Модест покачал головой, словно размышляя: нельзя поверить всему этому, слишком много ужасов, вы выдумали их, чтобы напугать нас…
— И много народу погубили они таким образом? — спросил он после минутного раздумья.
— Я уже сказал вам — миллионы.
— Миллионы? Значит, больше, чем жителей в Тулузе или Марселе?
— Гораздо больше. Миллионы. Много миллионов. Но даже если бы жертв было меньше, преступление не стало бы менее тяжким.
— Нет, это не люди, — повторил пастух.
— Нет, это именно люди, которые терзают других людей. Вот почему их преступление так велико.
— А удалось кому-нибудь бежать из таких лагерей?
— Почти никому. Это слишком трудно.
— Но есть там такие, кто пытается бороться?
— Да, такие есть.
Модест взглянул на меня, на Хуаниту, потом на англичан и, наконец, на рассказчика. Лицо его выражало полную растерянность.
— Я лучше вскрыл бы себе вены, чем вот так мучиться, — пробормотал он.

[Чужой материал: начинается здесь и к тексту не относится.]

/-- The command was answered FAIL. -/
theorem State.SourceSeen.commandFailed (h : s0.SourceSeen l0 source k v) (htrace : w.trace = v.trace ++ gs)
    (hwork : w.work = v.work) (hcut : CutOff [cmdLine s0 [l2] command] .fail gs)
    (hcause : w.cause = some .bus) :
    s0.EndsErase l0 l2 l3 source target k command (some .error) w := by
  obtain ⟨bs, hlen, hans⟩ := hcut.answers_eq
  obtain rfl : bs = [] := List.length_eq_zero_iff.1 (Nat.lt_one_iff.1 hlen)
  have hstatus := h.answers htrace
  rw [hans] at hstatus
  refine ⟨source, [.fail], hstatus, ?_⟩
  rw [if_pos rfl]
  exact ⟨h.lines htrace (hcut.lines.trans ⟨statusLines s0 [l3], rfl⟩), rfl, rfl,
    (congrArg Work.st hwork).trans h.st, ⟨rfl, rfl, rfl⟩, hcause⟩

/-- The second status read gave `st`. -/
theorem State.SourceSeen.verified {es : List Event} (h : s0.SourceSeen l0 source k v)
    (htrace : w.trace = v.trace ++ (gs ++ es)) (hmade : Made [cmdLine s0 [l2] command] gs)
    (hend : s0.EndsStatus site [l3] es (some st) w) (x : Work) :
    (if st = target then Seq.pure .ok else Seq.abort .suspendVerify .error).Ensures
      (w.setWork { x with st := st }) (s0.EndsErase l0 l2 l3 source target k command) := by
  obtain ⟨bs, hlen, hans⟩ := hmade.answers_eq
  obtain ⟨b, rfl⟩ := List.length_eq_one_iff.1 hlen
  have hstatus := h.answers htrace
  rw [List.map_append, hans] at hstatus
  have hlines : w.lines <+: eraseStateLines s0 l0 l2 l3 k command := by
    refine h.lines htrace ?_
    rw [List.map_append, hmade.lines]
    exact (List.prefix_append_right_inj _).2 hend.lines
  have hagain := hend.statusOf []
  rw [List.append_nil] at hagain
  rw [Seq.ite_ensures]
  split
  · refine ⟨source, _, hstatus, ?_⟩
    rw [if_pos rfl]
    refine ⟨hlines, st, hagain, rfl, ?_⟩
    rw [if_pos ‹_›]
    exact ⟨⟨rfl, rfl, rfl⟩, rfl⟩
  · refine ⟨source, _, hstatus, ?_⟩
    rw [if_pos rfl]
    refine ⟨hlines, st, hagain, rfl, ?_⟩
    rw [if_neg ‹_›]
    exact ⟨⟨rfl, rfl, rfl⟩, rfl⟩

/-- From the command on. -/
theorem State.SourceSeen.commandThenVerify_ensures (h : s0.SourceSeen l0 source k v) :
    (commandThenVerify l2 l3 target command).Ensures v
      (s0.EndsErase l0 l2 l3 source target k command) := by
  have hcmd : (Seq.label l2 (cmd command)).CallStep s0 [] [cmdLine s0 [l2] command] lastAnswer :=
    ⟨.label (execCall_followsPlan command (List.cons_ne_nil _ _)),
      State.blockKept_respects.label _ (State.blockKept_respects.cmd _)⟩
  refine hcmd.orAbort (.start h.atSite) (fun gs r w _ hbroken => ?_) fun b gs w _ hw _ => ?_
  · obtain ⟨htrace, hends, hkept⟩ := hbroken
    cases r with
    | none =>
      obtain ⟨hcut, hsite⟩ := hends
      have hshort : gs.length ≤ 1 := by
        have hle := hcut.lines.length_le
        rwa [List.length_map] at hle
      refine h.hungSecond htrace hkept.work hcut ⟨statusLines s0 [l3], rfl⟩ hsite fun hlong => ?_
      rw [htrace, List.length_append, h.length] at hlong
      omega
    | some st =>
      obtain ⟨hcut, rfl, hcause⟩ := hends
      exact h.commandFailed htrace hkept.work hcut hcause
  · obtain ⟨htrace, hmade, hat, hkept⟩ := hw
    refine (Seq.andThen_ensures _ _).2 ((label_doGetStatus_kept l3 hat).imp ?_)
    rintro (_ | st) x ⟨hkept', es, htrace', hend⟩
    · obtain ⟨hcut, hsite⟩ := hend.never
      have hall : x.trace = (v.trace ++ gs) ++ es := by rw [htrace', htrace]
      have hlen : (v.trace ++ gs).length = k + 1 := by
        rw [List.length_append, h.length, hmade.length]
        rfl
      refine h.hungSecond (gs := gs ++ es) (by rw [hall, List.append_assoc]) (hkept'.work.trans hkept.work)
        (hmade.cutOff hcut) (List.prefix_refl _) ?_ fun hlong => ?_
      · rwa [List.getLast?_append_of_ne_nil _ hcut.ne_nil]
      · have hno := hend.decode1_eq_none hall
        rw [hlen] at hno
        exact hno hlong
    · exact h.verified (by rw [htrace', htrace, List.append_assoc]) hmade hend x.work

/-- SUSPEND_ERASE or RESUME_ERASE, from its acceptance on. -/
theorem changeEraseState_ensures (hseen : SeenAfter source k) (hk : k ≤ 4) (hat : s0.AtSite [] s0)
    (hstart : s0.trace = []) :
    (changeEraseState l0 l2 l3 source target command).Ensures s0
      (s0.EndsErase l0 l2 l3 source target k command) := by
  rw [changeEraseState_eq]
  refine (Seq.andThen_ensures _ _).2 ((label_doGetStatus_kept l0 hat).imp ?_)
  rintro r v ⟨hkept, fs, htrace, hend⟩
  obtain rfl : v.trace = fs := by rw [htrace, hstart, List.nil_append]
  cases r with
  | none => exact hend.hungFirst hkept
  | some st =>
    dsimp only
    rw [Seq.update_ensures, Seq.ite_ensures]
    split
    · subst_vars
      exact (hend.sourceSeen hseen hk _).commandThenVerify_ensures
    · exact hend.noChange ‹_› v.work

end Body

/-! ### The operations -/

/-- Of the registers only `ST` was written. -/
def State.KeptButSt (s t : State) : Prop :=
  ∃ w : Work, w = { s.work with st := w.st } ∧ (s.setWork w).BlockKept t

theorem State.keptButSt_respects : Respects State.KeptButSt where
  refl s := ⟨s.work, rfl, State.blockKept_respects.refl s⟩
  trans := by
    rintro s t u ⟨w, hw, h⟩ ⟨w', hw', h'⟩
    rw [h.work, State.setWork_work, hw] at hw'
    exact ⟨w', hw', State.blockKept_respects.trans (h.setWork w') h'⟩
  phase s v := ⟨s.work, rfl, State.blockKept_respects.phase s v⟩
  cause s v := ⟨s.work, rfl, State.blockKept_respects.cause s v⟩
  call s c := ⟨s.work, rfl, State.blockKept_respects.call s c⟩
  log s c r := ⟨s.work, rfl, State.blockKept_respects.log s c r⟩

— Я встретил одного человека, которому удалось выбраться из этого ада, — продолжал Бенуа. — Он чудом спасся и пробрался во Францию. От него-то я все и знаю. Он рассказывал, например, что, когда в бараке заболевал кто-нибудь, другие заключенные приходили ему на помощь. Каждый отдавал ему одну ложку похлебки. Иногда эта ложка спасала человека.
— Неужели они не могли дать ему больше?
— Вряд ли. Еды едва хватало на то, чтобы самим не умереть с голоду. Нельзя спасать одного ценой жизни других. Им приходилось все тщательно обдумывать и рассчитывать. Впрочем, это просто пример, один из многих.
— Какой ужас! — проговорил пастух, сжимая кулаки. — А известно хоть, где находятся эти лагеря? Разве нельзя послать туда самолеты? Ведь даже разбомбить эти лагеря будет лучше для этих несчастных!